Market conditions and underwriting discipline reduce GWP
Zurich has said H1 general insurance figures were hit by catastrophe- and weather-driven events, but premiums fell 2% and profits fell 20%.
In local currency, premiums fell 4% and profits fell 19%.
General Insurance H1 highlights $m
- Gross written premiums and policy fees 17,940 (18,247)
- Business operating profit 1,377 (1,714)
- Combined ratio 98.0% (96.2%)
Senn says
Zurich’s chief executive officer Martin Senn said: “Our General Insurance business delivered a solid operating performance in a challenging economic and market environment.

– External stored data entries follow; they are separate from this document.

-- ==== Sys2Proof/Machine/Control.lean ====
section
/-! DEFINITION. The control-flow instructions: Conditional (spec 43_conditional.md R200) and Jump and
Link (44_jump_and_link.md R205). While they execute, `x[0]` holds the address of the next instruction
(10_state.md R23). -/

namespace Sys2Proof.Machine

/-- The byte displacement of an offset counted in instruction words of 2 bytes (R200, R201). -/
def displacement (w : WordSize) (off : Int) : Word w := BitVec.ofInt w.bits (2 * off)

/-- JC (R200). -/
def execJc (c : Reg) (off : Int) (st : State) : Host.Outcome State Fault Refusal :=
  .next (st.setReg Reg.pc
    (if st.reg c ≠ 0#st.cfg.width.bits then st.pc + displacement st.cfg.width off else st.pc))

/-- JAL (R205): the link register is written first, then the program register is read. -/
def execJal (l p : Reg) (st : State) : Host.Outcome State Fault Refusal :=
  let linked := RegFile.write st.regs l st.pc
  .next { st with regs := RegFile.write linked Reg.pc (RegFile.read linked p) }

end Sys2Proof.Machine
end

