/-- The frame of every instruction, from the pseudocode of R120, R140, R170, R200, R205, R210, R215, R216, R240 and R245. -/
def Obligations.RegistersChangeOnlyAsNamed : Prop :=
  ∀ (i : Instr) (s t : State) (j : Reg), exec i s = .next t → j ∉ writtenRegs i → t.x j = s.x j

/-- R29 and R41: only SRR and SRW reach the System Registers, only XF reaches data memory. The clause on the configuration is about the model's own field (log 1) and the clause on draws about the model's own counter (log 6, D25); SR 2 as storage is the spec's own choice D28 (log 17), halted and out D27 and D26 (log 15). -/
def Obligations.SystemStateChangesOnlyByItsInstruction : Prop :=
  ∀ (i : Instr) (s t : State), exec i s = .next t →
    t.cfg = s.cfg ∧ ((∀ r, i ≠ .srw 2 r) → t.ivt.toNat = s.ivt.toNat) ∧
    ((∀ r, i ≠ .srw 4 r) → t.retired.toNat = s.retired.toNat) ∧
    ((∀ r, i ≠ .srw 5 r) → t.cycles.toNat = s.cycles.toNat) ∧
    ((∀ r, i ≠ .srw 3 r) → t.halted = s.halted) ∧ ((∀ r, i ≠ .srw 10 r) → t.out = s.out) ∧
    ((∀ r, i ≠ .srr r 5) → t.draws = s.draws) ∧
    ((∀ dst src, i = .xf dst src → dst.indirect = false) → SameMemory s t)

/-- R42 "Neither can be read by any instruction" and R35; the stored SR 5 is the spec's own choice D25 (log 6), out and halted D26 and D27 (log 15); draws is the model's own field (log 6). -/
def Obligations.HaltOutputAndCyclesAreNeverRead : Prop :=
  ∀ (i : Instr) (s : State) (h : Bool) (o : List Byte) (c : Word s.cfg.width),
    (∀ f, exec i s = .fault f → exec i { s with halted := h, out := o, cycles := c } = .fault f) ∧
    ∀ t, exec i s = .next t → ∃ u, exec i { s with halted := h, out := o, cycles := c } = .next u ∧
      u.cfg = t.cfg ∧ (∀ j, u.x j = t.x j) ∧ u.ivt.toNat = t.ivt.toNat ∧ u.retired.toNat = t.retired.toNat ∧
      u.draws = t.draws ∧ u.mem = t.mem

/-- R105, with R131, R133, R149 to R153, R200 and R252. -/
def Obligations.NoOperationForms : Prop :=
  ∀ (d r : Reg) (s : State),
    exec (.bitD d r) s = .next s ∧
    exec (.bitS d d) s = .next s ∧
    exec (.addImm d 0) s = .next s ∧
    exec (.subImm d 0) s = .next s ∧
    exec (.shlImm d 0) s = .next s ∧
    exec (.shrImm d 0) s = .next s ∧
    exec (.asrImm d 0) s = .next s ∧
    exec (.xf ⟨false, .keep, d⟩ ⟨false, .keep, d⟩) s = .next s ∧
    exec (.jc d 0) s = .next s

/-- R252 with R131, R172, R176, R177, R184, R185, R205 (b). -/
def Obligations.InstructionsOfEqualEffect : Prop :=
  ∀ (d r : Reg) (s : State),
    exec (.xf ⟨false, .keep, d⟩ ⟨false, .keep, r⟩) s = exec (.bitS d r) s ∧
    exec (.cmp d r) s = exec (.bitFalse d r) s ∧ exec (.cmpS d r) s = exec (.cmp d r) s ∧
    exec (.cmpES d r) s = exec (.cmpE d r) s ∧ exec (.cmpSI d r) s = exec (.cmpI d r) s ∧
    exec (.cmpESI d r) s = exec (.cmpEI d r) s ∧ exec (.jal Reg.pc r) s = exec (.bitS Reg.pc r) s

/-- The model's own invariant over R41 and R65: equal memories stay equal data (log 4), no step makes memory where none is mapped (D7, log 10), and no step changes the configuration (log 1). -/
def Obligations.StepKeepsMemoryCanonical : Prop :=
  ∀ s t : State, s.Inv → step s = .next t → t.Inv ∧ t.cfg = s.cfg

/-- The other half of the model's own invariant (log 4); the named machine is the model's choice (log 2). -/
def Obligations.ResetMeetsTheInvariant : Prop :=
  State.reset.Inv ∧ State.reset.cfg.wf ∧
    ∀ (c : Config) (p : PowerOn c.width), Memory.wf p.mem → Memory.within c p.mem → (State.resetWith c p).Inv

/-- R44 table, R301, R300 treatment (b); RESET_PC is an argument (D8), the unspecified contents are quantified (D30), halted and out are the spec's own choices D27 and D26 (log 15); the named values are the model's choice (log 2, log 3). -/
def Obligations.ResetStartsRunningAtResetPc : Prop :=
  (∀ (c : Config) (p : PowerOn c.width),
      (State.resetWith c p).retired.toNat = 0 ∧ (State.resetWith c p).cycles.toNat = 0 ∧
      (State.resetWith c p).x Reg.pc = c.resetPc.toNat ∧ (State.resetWith c p).halted = false ∧
      (State.resetWith c p).out = [] ∧ (State.resetWith c p).mem = p.mem ∧
      (State.resetWith c p).ivt = p.ivt ∧
      ∀ j, j ≠ Reg.pc → (State.resetWith c p).reg j = RegFile.read p.regs j) ∧
    State.reset = State.resetWith Config.prototype (PowerOn.named Config.prototype.width)

/-- R75: "BYTE_ORDER cannot be observed by any program", marked derived there from R60 to R63; one byte order for data and fetch is the spec's own choice D5 (log 18), alignment D6 (log 10). -/
def Obligations.ByteOrderIsInvisibleOn16Bits : Prop :=
  ∀ s t : State, s.cfg.width = .w16 → ByteSwapped s t →
    (∀ f, step s = .fault f → step t = .fault f) ∧
    ∀ s', step s = .next s' → ∃ t', step t = .next t' ∧ ByteSwapped s' t'
end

“The business maintained its focus on protecting profit margins and absorbed the significant impact from an unusually large number of weather- and catastrophe-driven events.”
Rate increases
Zurich said: “Business operating profit decreased to USD 1.4 billion, mainly as a result of higher weather-related losses globally, the earthquake in Chile during the first quarter, and reduced investment income.
“Rate increases and targeted underwriting actions implemented over the past quarters compensated for the lower investment income contributing to improvements in the underlying loss ratio.
“However, the higher occurrence of severe weather- and catastrophe-driven events compared with prior year combined with lower volumes particularly impacting the expense ratio resulted in a deterioration of the combined ratio.
“The lower volumes were driven by both a continued decline in insured customer exposure, the competitive market environment and the group’s continued disciplined approach to underwriting.